> [PROBLEM TO SOLVE] When you reach the line containing "request fault. -/" in the entries below, please begin setting down lines exactly, stop only after the last one, and add nothing else.

(Data entries)
-- ==== Sys2Proof/Machine/Bridge.lean ====
section
/-!
DEFINITION. Sys2Proof/Machine/Bridge.lean: the host bridge (17): ATS and PRI, PCIe reads, CXL snoops and host accesses, warm
restart and function-level reset, BAR0 writes, and the steward's event records (19 R474), which are writes to the host.
-/
namespace Sys2Proof.Machine

/-! ## Event records (19 R474) -/

/-- EVENT_RECORD: a record in a function's event ring; lost where none is registered (log 90, DESIGN CHOICE). -/
def State.eventRecord (s : State) (fn kind detail : Nat) : State :=
  match tget s.steward.events fn with
  | none => s
  | some r =>
    if s.bridge.hostUp = false then s
    else
      let bs := leBytes 8 (r.index + 1) ++ leBytes 8 kind ++ leBytes 8 s.cycle ++ leBytes 8 detail ++ zeroBytes 32
      let s := s.flatWrite (flatHost r.base + 64 * (r.index % 2 ^ r.lslots)) bs
      ({ s with steward := { s.steward with events := tput s.steward.events fn { r with index := r.index + 1 } } }).sendMsix fn 1

/-- An event record for every set-up partition. -/
def State.eventForAll (s : State) (kind detail : Nat) : State := s.parts.foldl (fun s (p, _) => s.eventRecord p kind detail) s

/-- A link or the host needs the module awake: it is back in Aster before the event is handled (19 R471). On leaving Lupin local
memory, accumulators and rings read zero, decode tables hold the preset, and the firmware's contexts are placed again. The state
entered is reported (R474 kind 6). -/
def State.powerUp (s : State) : State :=
  let st := s.steward
  let s := if st.power = .lupin then
      let s := (s.zeroFlat (flatTcm 0 0) (flatScratch 0 0)).zeroFlat (flatScratch 0 0) (flatScratch (2 ^ 20) 0)
      { s with
        cores := s.cores.map (fun (c, k) =>
          (c, k.threads.foldl (fun k (i, t) => if t.tier = .stowed ∧ t.held = false then k.seat i t else k)
            { k with acc0 := List.replicate 256 0, acc1 := List.replicate 256 0, table := presetE4M3 }))
        rings := s.rings.map (fun (g, _) => (g, Ring.reset)) }
    else s
  let s' : State := { s with steward := { st with power := .aster, moving := false } }
  if st.power = .aster then s' else s'.eventRecord 0 6 0

/-! ## Accesses waiting at the bridge (17 R440, R441) -/

/-- A thread's access waits on the request: same page, same permission. -/
def AtsReq.asks (a : AtsReq) (r : Req) : Bool :=
  decide (r.part = a.part ∧ r.phase = .ats a.page ∧ a.exec = false) && (decide (r.kind = .store) == a.write)

/-- An engine's or a fetch's access waits on the request. -/
def AtsReq.holds (a : AtsReq) (h : EngHold) : Bool := decide (h.who.part = a.part ∧ h.why = .ats a.page a.write a.exec ∧ h.ended = none)

/-- What the accesses of a request need is granted. -/
def AtsReq.granted (a : AtsReq) (rd wr ex : Bool) : Bool := if a.write then wr else rd && (ex || !a.exec)

/-- The slice that sent an access to the bridge. -/
def Req.slice (r : Req) : Nat := match r.target with | .home cl => cl | _ => 0

/-- The accesses of a request go on from the ATS step. -/
def State.atsAgain (s : State) (a : AtsReq) : State :=
  ((s.reqs.filter (fun (_, r) => a.asks r)).foldl (fun s (n, r) => s.atBridge n r r.slice a.page (r.addr.toNat % 4096))
    (s.mapHolds (fun h => if a.holds h then none else some h))).wakeAccess a.part

/-- The accesses of a request fault. -/
def State.atsFault (s : State) (a : AtsReq) (c : Byte) : State :=
  ((s.reqs.filter (fun (_, r) => a.asks r)).foldl (fun s (n, r) => s.phased n r (.fault c))
    (s.mapHolds (fun h => some (if a.holds h then { h with ended := some c } else h)))).wakeAccess a.part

> [RESPONSE FOR THIS EXERCISE]
/-- The accesses of a request fault. -/
def State.atsFault (s : State) (a : AtsReq) (c : Byte) : State :=
  ((s.reqs.filter (fun (_, r) => a.asks r)).foldl (fun s (n, r) => s.phased n r (.fault c))
    (s.mapHolds (fun h => some (if a.holds h then { h with ended := some c } else h)))).wakeAccess a.part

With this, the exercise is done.